EXERCISE OBJECTIVE >> From the entries that follow, reproduce exactly and only the lines from the line with "fails or not. -/" to the line with "let second := if blank then first ++", endpoints included.

──────── DATASET EXCERPTS

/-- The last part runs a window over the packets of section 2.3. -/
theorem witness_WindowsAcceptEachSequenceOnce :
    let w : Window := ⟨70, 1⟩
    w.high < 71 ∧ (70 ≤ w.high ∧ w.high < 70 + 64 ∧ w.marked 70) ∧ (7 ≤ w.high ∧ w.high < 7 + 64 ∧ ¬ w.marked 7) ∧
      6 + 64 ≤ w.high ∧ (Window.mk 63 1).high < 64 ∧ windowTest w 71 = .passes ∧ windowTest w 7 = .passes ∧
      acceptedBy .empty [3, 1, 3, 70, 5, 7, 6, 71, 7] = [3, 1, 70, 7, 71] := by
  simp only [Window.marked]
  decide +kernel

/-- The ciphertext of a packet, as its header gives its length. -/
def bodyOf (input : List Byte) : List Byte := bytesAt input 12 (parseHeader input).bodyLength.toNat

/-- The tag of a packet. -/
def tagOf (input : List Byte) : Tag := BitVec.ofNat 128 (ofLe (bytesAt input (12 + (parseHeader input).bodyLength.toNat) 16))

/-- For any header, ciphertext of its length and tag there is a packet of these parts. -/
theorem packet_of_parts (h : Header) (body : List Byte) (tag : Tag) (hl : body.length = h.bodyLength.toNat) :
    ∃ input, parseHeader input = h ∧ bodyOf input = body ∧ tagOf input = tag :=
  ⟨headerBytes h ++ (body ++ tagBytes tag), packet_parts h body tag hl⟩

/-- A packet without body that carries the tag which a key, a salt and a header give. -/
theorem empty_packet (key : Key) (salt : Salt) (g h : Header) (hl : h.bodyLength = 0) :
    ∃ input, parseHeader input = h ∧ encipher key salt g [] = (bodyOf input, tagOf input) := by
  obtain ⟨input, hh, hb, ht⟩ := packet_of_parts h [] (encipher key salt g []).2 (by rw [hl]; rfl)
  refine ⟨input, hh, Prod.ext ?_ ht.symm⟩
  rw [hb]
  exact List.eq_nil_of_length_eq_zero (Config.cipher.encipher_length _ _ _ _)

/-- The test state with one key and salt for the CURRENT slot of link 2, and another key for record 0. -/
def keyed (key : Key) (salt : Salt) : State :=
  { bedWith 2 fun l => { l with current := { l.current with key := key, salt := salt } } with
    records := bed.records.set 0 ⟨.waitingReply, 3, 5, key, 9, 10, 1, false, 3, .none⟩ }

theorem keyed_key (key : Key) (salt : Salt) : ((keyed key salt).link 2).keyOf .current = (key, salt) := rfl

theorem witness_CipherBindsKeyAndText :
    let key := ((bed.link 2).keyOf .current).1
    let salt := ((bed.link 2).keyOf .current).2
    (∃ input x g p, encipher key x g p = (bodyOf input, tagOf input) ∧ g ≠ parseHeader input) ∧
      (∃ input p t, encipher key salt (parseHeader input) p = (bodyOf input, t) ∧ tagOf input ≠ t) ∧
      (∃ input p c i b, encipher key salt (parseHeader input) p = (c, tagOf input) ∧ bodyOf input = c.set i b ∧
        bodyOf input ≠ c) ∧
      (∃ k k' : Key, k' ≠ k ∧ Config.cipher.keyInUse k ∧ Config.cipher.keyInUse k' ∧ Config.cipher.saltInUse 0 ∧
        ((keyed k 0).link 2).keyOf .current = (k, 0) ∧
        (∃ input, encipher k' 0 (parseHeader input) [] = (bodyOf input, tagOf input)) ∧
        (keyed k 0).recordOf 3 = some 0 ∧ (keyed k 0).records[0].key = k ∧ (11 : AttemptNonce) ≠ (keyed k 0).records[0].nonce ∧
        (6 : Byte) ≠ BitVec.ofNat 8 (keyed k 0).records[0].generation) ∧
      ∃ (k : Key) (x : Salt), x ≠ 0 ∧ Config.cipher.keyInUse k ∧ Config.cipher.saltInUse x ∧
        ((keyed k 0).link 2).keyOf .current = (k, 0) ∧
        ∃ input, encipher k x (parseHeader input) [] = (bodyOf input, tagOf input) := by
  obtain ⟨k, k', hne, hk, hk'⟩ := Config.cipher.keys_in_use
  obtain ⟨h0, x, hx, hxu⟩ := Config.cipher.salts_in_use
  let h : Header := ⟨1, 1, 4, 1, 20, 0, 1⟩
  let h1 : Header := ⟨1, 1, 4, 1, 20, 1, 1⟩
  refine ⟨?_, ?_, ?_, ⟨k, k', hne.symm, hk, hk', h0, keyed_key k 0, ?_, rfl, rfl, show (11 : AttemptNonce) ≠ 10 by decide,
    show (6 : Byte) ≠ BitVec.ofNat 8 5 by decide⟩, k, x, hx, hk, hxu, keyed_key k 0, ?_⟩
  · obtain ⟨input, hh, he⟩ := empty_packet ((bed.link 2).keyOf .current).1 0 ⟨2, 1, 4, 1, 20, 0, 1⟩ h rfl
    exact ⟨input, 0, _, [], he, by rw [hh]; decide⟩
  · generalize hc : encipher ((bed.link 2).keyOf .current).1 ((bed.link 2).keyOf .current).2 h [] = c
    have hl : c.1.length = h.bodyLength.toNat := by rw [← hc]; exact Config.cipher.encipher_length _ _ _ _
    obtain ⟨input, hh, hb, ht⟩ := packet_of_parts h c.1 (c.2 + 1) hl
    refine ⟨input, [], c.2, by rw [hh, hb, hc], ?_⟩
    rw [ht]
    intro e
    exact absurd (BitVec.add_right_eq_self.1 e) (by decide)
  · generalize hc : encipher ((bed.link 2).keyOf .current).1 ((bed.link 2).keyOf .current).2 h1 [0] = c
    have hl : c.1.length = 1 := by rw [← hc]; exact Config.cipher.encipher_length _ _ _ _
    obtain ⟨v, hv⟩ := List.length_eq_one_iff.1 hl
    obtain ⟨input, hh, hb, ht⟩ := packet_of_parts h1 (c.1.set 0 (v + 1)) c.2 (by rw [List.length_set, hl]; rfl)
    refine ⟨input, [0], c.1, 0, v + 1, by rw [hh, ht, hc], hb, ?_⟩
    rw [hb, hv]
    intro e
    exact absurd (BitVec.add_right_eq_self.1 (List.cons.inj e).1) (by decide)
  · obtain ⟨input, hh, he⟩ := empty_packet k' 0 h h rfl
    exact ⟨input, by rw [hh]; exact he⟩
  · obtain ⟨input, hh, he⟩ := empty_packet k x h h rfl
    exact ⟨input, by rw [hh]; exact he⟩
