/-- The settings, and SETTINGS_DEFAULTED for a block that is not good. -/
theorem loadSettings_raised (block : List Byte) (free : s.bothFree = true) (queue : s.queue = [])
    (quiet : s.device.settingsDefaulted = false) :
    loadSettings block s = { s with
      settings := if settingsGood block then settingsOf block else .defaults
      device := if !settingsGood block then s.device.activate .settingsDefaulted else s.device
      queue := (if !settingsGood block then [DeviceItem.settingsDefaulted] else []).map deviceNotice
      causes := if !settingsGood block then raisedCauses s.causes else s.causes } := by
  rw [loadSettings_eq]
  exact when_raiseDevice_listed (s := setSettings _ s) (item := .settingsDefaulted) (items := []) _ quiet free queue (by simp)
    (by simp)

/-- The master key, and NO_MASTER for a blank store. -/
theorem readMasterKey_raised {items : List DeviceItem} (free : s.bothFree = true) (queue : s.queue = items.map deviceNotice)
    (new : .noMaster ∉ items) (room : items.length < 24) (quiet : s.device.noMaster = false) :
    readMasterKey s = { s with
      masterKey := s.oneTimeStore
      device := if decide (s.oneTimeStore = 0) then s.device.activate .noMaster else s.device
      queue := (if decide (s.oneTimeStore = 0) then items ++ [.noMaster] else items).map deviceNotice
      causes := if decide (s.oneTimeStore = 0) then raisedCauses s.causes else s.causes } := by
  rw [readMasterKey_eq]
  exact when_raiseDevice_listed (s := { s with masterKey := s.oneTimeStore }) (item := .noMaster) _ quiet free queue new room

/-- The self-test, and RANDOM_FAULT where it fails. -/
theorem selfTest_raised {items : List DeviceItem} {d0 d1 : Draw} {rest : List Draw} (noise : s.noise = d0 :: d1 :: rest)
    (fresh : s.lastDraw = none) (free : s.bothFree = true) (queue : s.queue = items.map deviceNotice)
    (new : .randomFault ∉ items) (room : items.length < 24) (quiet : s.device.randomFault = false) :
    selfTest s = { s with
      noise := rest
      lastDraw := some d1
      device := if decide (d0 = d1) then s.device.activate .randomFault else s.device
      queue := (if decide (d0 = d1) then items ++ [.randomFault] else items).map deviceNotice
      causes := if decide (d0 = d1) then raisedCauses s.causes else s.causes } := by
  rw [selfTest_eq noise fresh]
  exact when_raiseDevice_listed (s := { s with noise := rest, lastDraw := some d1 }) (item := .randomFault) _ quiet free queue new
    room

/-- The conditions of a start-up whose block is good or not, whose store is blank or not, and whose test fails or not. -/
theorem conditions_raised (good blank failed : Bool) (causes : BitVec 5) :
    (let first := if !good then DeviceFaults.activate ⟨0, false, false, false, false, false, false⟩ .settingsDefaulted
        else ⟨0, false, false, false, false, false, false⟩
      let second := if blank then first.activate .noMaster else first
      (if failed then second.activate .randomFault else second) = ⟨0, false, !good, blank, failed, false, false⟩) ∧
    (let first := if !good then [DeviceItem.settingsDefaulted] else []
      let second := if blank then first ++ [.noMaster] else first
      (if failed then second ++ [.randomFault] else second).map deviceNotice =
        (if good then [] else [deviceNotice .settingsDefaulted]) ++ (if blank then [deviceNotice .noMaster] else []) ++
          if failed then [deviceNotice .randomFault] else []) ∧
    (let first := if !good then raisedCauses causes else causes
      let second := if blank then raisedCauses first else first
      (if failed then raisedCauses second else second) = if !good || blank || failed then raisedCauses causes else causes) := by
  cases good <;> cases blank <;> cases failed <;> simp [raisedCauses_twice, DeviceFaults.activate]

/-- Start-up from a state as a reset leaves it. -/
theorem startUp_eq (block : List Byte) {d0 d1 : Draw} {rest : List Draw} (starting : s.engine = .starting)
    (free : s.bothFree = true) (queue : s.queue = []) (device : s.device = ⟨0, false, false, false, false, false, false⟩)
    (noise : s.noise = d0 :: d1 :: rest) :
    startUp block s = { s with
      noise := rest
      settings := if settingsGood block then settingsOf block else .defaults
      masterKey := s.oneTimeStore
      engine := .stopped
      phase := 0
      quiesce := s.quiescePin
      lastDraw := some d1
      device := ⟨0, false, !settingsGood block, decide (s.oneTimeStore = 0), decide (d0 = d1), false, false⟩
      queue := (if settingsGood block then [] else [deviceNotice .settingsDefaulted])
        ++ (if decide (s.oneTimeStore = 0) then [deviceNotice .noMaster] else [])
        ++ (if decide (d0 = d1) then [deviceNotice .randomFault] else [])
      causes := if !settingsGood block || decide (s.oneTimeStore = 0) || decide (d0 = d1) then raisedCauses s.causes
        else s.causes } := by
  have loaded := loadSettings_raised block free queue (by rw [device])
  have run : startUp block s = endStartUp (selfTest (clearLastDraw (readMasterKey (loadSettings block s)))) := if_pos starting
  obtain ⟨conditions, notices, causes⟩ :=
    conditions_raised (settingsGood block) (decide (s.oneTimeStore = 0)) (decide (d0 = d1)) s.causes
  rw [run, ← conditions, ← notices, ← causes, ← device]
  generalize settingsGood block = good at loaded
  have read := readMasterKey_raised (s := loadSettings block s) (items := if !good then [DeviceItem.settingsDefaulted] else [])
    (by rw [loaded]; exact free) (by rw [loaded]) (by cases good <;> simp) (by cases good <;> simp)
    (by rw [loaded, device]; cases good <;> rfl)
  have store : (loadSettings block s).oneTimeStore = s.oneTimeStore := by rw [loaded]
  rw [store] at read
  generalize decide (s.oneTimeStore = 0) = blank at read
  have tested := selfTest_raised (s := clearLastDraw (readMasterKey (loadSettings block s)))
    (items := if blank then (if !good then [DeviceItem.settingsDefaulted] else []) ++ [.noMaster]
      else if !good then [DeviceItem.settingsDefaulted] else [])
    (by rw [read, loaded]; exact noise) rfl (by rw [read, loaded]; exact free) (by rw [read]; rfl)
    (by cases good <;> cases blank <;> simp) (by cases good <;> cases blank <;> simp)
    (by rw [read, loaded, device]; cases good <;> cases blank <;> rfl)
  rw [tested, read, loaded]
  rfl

────────────────

ANSWER TO THIS TASK >>
/-- The conditions of a start-up whose block is good or not, whose store is blank or not, and whose test fails or not. -/
theorem conditions_raised (good blank failed : Bool) (causes : BitVec 5) :
    (let first := if !good then DeviceFaults.activate ⟨0, false, false, false, false, false, false⟩ .settingsDefaulted
        else ⟨0, false, false, false, false, false, false⟩
      let second := if blank then first.activate .noMaster else first
      (if failed then second.activate .randomFault else second) = ⟨0, false, !good, blank, failed, false, false⟩) ∧
    (let first := if !good then [DeviceItem.settingsDefaulted] else []
      let second := if blank then first ++ [.noMaster] else first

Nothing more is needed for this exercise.